Nun wird gebaut – zu anderen Konditionen als in vorherigen Projekten der Centaplan AG. „Wir haben unsere Forderungen gegen die Hauskäufer für den kompletten Rohbau an die Bauunternehmung Schmidt in Rheinhausen abgetreten”, erklärt Stratmann. Die Werkvertragsraten für den gesamten Rohbau fließen nun nicht zunächst auf sein Konto und dann weiter an die bauausführenden Firmen, sondern direkt von den Bauherren dorthin.
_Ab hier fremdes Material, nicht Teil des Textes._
-- ==== Sys2Proof/Tests/Slice0.lean ====
section
/-! SUPPORT. Own tests: the smoke test of well-formedness, the decoding of every operation from its word
written out bit by bit, one-step tests with the values of spec/95_test_vectors.md (each names its vector),
and for each statement with hypotheses a concrete state that meets them. -/

namespace Sys2Proof.Tests

open Sys2Proof Sys2Proof.Machine Host

/-! Each test is checked before the next is read: a hundred of them in flight at once take a thread each. -/
set_option Elab.async false

/-! ### Well-formedness (spec/30_encoding.md R81, R84; spec/00_scope.md R7) -/

theorem test_wf_reserved_bits_refused :
    (splitWord 0x01000000#32).wellFormed = false ∧ decode 0x01000000#32 = .error .reservedBits := by decide

theorem test_wf_undefined_op_refused :
    (splitWord 0x00000006#32).wellFormed = false ∧ (splitWord 0x000000FF#32).wellFormed = false ∧
    decode 0x00000006#32 = .error .undefinedOp ∧ decode 0x000000FF#32 = .error .undefinedOp := by decide

theorem test_wf_sel_refused :
    (splitWord 0x00000100#32).wellFormed = false ∧ (splitWord 0x00000108#32).wellFormed = false ∧
    decode 0x00000100#32 = .error .selNotZero ∧ decode 0x00000108#32 = .error .selNotZero := by decide

theorem test_wf_reg_refused :
    (splitWord 0x00001002#32).wellFormed = false ∧ (splitWord 0x00001010#32).wellFormed = false ∧
    decode 0x00001002#32 = .error .regNotZero ∧ decode 0x00001010#32 = .error .regNotZero := by decide

theorem test_wf_axis_refused :
    (splitWord 0x00000210#32).wellFormed = false ∧ decode 0x00000210#32 = .error .axisOutOfRange := by decide

theorem test_wf_slot_refused :
    (splitWord 0x00000950#32).wellFormed = false ∧ decode 0x00000950#32 = .error .slotOutOfRange := by decide

theorem test_wf_legal_word : (splitWord 0x00000850#32).wellFormed = true := by decide

theorem test_wf_params_refused :
    ({ Config.defaultParams with cmdFifoDepth := 0 } : Params).wellFormed = false ∧
    ({ Config.defaultParams with cmdFifoDepth := 256 } : Params).wellFormed = false ∧
    ({ Config.defaultParams with rampCap := 1 } : Params).wellFormed = false ∧
    ({ Config.defaultParams with rampCap := 257 } : Params).wellFormed = false := by decide

theorem test_wf_db_scale_refused :
    ({ Config.defaultParams with dbScale := 0x00000000 } : Params).wellFormed = false ∧
    ({ Config.defaultParams with dbScale := 0x80000001 } : Params).wellFormed = false ∧
    ({ Config.defaultParams with dbScale := 0x7FC00000 } : Params).wellFormed = false ∧
    ({ Config.defaultParams with dbScale := 0x00000001 } : Params).wellFormed = true := by decide +kernel

/-! ### Decoding: `zero`, `reg`, `sel`, `op` written bit by bit (R80, R82) -/

theorem test_decode_sys :
    decode 0b00000000000000000000000000000000#32 = .ok .nop ∧
    decode 0b00000000000000000000000000000001#32 = .ok .sysReset ∧
    decode 0b00000000000000000000000000000010#32 = .ok .sysStart ∧
    decode 0b00000000000000000000000000000011#32 = .ok .sysStop ∧
    decode 0b00000000000000000000000000000100#32 = .ok .sysFault ∧
    decode 0b00000000000000000000000000000101#32 = .ok .sysClrfault := by decide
Vor dem Hintergrund der jetzt bekannten Zahlungsschwierigkeiten und der nicht auszuschließenden Insolvenzverschleppung warnt der Essener Rechtsanwalt und Notar Harald Haakshorst jetzt davor. Komme es zur gerichtlichen Bestellung eines Insolvenzverwalters auch für die HTBauübernehmung, so habe der die Wahl, ob die eingegangenen Verträge weiterhin erfüllt würden – oder nicht. „Dem Verbraucher kann man zunächst nur raten, keinerlei Zahlungen mehr zu leisten, schon gar nicht an Handwerker”, sagt der Jurist. Es sei nämlich nicht auszuschließen, dass die Abtretung im Wissen des Centaplan-Vorstandes von der Insolvenz unzulässig gewesen sei. Dann könnte der Insolvenzverwalter nachträglich auf Vertragserfüllung bestehen und die gleichen Zahlungen der Bauherren noch einmal an die HT verlangen, um Gläubiger damit auszuzahlen.